_Exercise directions_
Quote precisely the final stretch of the listing: start at the line containing "the pointer; that" and stop after the last line.

--- Excerpted records Enclosed Below ---

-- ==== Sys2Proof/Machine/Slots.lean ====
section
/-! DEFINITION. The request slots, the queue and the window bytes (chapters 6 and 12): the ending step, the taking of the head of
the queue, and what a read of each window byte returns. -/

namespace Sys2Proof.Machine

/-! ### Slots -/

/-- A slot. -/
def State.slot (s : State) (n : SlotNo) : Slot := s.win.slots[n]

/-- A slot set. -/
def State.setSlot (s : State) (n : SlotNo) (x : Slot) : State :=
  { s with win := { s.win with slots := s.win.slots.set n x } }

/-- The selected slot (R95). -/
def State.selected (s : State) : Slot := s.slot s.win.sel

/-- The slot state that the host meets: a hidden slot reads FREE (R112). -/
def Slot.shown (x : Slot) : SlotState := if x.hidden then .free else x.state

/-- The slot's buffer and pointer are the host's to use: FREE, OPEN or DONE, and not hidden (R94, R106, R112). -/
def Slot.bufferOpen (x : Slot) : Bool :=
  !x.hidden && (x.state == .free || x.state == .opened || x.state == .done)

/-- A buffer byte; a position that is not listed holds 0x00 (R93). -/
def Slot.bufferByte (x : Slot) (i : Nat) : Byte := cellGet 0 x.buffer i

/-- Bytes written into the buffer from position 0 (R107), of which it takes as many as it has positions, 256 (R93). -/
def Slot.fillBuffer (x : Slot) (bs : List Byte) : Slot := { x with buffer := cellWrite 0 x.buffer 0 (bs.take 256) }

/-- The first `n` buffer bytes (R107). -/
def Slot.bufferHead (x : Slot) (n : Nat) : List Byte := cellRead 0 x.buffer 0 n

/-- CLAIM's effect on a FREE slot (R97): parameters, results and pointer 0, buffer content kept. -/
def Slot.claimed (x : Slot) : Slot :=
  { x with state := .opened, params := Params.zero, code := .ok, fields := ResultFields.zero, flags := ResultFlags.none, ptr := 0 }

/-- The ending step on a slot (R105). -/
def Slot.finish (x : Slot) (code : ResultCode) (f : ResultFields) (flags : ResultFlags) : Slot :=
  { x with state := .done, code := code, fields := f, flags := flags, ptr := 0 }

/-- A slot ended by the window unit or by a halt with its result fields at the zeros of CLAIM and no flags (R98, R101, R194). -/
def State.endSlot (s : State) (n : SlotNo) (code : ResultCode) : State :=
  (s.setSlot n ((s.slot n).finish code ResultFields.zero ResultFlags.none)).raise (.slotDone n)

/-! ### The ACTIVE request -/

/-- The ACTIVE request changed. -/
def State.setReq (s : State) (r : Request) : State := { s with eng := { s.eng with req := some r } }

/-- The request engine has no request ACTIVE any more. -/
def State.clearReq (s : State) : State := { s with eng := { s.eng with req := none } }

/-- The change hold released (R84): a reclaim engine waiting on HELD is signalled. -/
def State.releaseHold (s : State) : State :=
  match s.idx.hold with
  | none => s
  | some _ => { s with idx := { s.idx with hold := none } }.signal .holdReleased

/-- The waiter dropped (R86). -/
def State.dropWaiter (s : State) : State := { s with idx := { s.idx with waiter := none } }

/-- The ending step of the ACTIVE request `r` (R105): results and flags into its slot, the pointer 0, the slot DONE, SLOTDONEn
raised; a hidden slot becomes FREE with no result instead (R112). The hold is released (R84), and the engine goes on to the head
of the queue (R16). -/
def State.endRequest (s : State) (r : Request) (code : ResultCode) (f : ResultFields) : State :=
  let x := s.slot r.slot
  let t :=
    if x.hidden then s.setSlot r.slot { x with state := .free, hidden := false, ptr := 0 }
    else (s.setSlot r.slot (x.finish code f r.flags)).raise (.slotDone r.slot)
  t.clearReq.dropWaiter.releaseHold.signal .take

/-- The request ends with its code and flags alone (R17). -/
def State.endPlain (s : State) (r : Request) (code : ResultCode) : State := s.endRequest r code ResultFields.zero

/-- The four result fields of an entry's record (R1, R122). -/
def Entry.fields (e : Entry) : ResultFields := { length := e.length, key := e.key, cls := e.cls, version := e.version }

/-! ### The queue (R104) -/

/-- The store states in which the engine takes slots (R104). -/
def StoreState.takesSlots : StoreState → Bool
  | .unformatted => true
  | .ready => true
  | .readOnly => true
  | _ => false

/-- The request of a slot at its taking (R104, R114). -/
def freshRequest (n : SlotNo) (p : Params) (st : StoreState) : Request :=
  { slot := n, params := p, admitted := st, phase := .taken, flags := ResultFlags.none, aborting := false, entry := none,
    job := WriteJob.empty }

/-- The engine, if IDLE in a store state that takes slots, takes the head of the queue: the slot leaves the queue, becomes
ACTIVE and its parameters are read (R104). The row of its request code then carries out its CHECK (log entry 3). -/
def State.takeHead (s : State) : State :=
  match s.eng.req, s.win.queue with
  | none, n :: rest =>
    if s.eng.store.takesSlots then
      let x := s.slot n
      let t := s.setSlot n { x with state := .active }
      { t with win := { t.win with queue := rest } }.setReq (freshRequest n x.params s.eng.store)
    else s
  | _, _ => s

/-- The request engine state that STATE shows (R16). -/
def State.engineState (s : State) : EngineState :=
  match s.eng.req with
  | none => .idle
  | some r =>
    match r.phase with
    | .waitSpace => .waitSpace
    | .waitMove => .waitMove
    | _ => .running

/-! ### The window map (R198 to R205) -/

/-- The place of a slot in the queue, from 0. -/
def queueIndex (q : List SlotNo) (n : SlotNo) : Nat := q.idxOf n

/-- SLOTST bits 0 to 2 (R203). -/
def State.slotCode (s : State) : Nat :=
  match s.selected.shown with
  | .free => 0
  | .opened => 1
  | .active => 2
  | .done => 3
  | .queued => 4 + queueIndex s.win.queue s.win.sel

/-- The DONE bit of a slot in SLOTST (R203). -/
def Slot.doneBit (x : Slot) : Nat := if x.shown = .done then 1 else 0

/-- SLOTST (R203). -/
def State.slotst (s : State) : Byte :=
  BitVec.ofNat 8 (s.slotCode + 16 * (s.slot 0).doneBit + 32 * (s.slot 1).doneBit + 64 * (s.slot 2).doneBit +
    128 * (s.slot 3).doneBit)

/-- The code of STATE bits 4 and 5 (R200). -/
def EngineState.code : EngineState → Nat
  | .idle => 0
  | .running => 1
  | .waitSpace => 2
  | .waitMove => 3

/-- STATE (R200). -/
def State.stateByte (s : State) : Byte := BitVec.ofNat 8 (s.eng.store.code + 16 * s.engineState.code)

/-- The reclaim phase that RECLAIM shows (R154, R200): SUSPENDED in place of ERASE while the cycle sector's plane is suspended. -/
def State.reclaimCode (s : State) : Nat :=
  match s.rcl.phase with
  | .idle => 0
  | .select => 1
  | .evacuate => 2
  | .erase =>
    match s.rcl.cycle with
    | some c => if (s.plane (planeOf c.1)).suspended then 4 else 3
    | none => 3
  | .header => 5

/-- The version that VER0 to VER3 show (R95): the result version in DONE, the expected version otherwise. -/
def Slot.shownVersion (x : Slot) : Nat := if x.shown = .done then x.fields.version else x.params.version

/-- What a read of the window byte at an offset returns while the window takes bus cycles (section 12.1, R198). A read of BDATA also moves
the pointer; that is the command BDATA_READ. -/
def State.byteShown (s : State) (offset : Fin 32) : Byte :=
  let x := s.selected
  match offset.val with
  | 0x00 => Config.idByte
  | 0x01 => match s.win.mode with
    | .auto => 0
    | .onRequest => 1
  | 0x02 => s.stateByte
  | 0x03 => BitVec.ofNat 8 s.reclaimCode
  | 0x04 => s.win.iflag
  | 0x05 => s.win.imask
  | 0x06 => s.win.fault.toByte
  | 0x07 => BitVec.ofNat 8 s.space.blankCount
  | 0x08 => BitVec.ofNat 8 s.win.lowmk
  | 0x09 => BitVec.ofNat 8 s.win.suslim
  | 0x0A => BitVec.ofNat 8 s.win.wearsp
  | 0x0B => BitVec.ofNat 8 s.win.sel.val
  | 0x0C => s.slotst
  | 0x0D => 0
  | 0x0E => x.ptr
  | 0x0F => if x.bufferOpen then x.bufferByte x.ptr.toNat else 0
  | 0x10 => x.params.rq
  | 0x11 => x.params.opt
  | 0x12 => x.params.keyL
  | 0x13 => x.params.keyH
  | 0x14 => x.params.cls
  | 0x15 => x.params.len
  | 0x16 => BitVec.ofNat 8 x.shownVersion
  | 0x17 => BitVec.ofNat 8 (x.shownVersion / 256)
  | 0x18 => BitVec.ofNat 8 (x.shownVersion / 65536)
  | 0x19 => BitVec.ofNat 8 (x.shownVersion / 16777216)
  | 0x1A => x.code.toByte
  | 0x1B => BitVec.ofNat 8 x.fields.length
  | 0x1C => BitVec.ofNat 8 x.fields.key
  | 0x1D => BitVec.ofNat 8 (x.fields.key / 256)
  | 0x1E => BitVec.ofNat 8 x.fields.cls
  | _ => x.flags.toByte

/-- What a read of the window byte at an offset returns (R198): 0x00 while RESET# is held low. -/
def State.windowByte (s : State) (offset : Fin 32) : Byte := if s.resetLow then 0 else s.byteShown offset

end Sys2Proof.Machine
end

--- End of Enclosed Excerpted records ---

_Solution_
the pointer; that is the command BDATA_READ. -/
def State.byteShown (s : State) (offset : Fin 32) : Byte :=
  let x := s.selected
  match offset.val with
  | 0x00 => Config.idByte
  | 0x01 => match s.win.mode with
    | .auto => 0
    | .onRequest => 1
  | 0x02 => s.stateByte
  | 0x03 => BitVec.ofNat 8 s.reclaimCode
  | 0x04 => s.win.iflag
  | 0x05 => s.win.imask
  | 0x06 => s.win.fault.toByte
  | 0x07 => BitVec.ofNat 8 s.space.blankCount
  | 0x08 => BitVec.ofNat 8 s.win.lowmk
  | 0x09 => BitVec.ofNat 8 s.win.suslim
  | 0x0A => BitVec.ofNat 8 s.win.wearsp
  | 0x0B => BitVec.ofNat 8 s.win.sel.val
  | 0x0C => s.slotst
  | 0x0D => 0
  | 0x0E => x.ptr
  | 0x0F => if x.bufferOpen then x.bufferByte x.ptr.toNat else 0
  | 0x10 => x.params.rq
  | 0x11 => x.params.opt
  | 0x12 => x.params.keyL
  | 0x13 => x.params.keyH
  | 0x14 => x.params.cls
  | 0x15 => x.params.len
  | 0x16 => BitVec.ofNat 8 x.shownVersion
  | 0x17 => BitVec.ofNat 8 (x.shownVersion / 256)
  | 0x18 => BitVec.ofNat 8 (x.shownVersion / 65536)
  | 0x19 => BitVec.ofNat 8 (x.shownVersion / 16777216)
  | 0x1A => x.code.toByte
  | 0x1B => BitVec.ofNat 8 x.fields.length
  | 0x1C => BitVec.ofNat 8 x.fields.key
  | 0x1D => BitVec.ofNat 8 (x.fields.key / 256)
  | 0x1E => BitVec.ofNat 8 x.fields.cls
  | _ => x.flags.toByte

/-- What a read of the window byte at an offset returns (R198): 0x00 while RESET# is held low. -/
def State.windowByte (s : State) (offset : Fin 32) : Byte := if s.resetLow then 0 else s.byteShown offset

end Sys2Proof.Machine
end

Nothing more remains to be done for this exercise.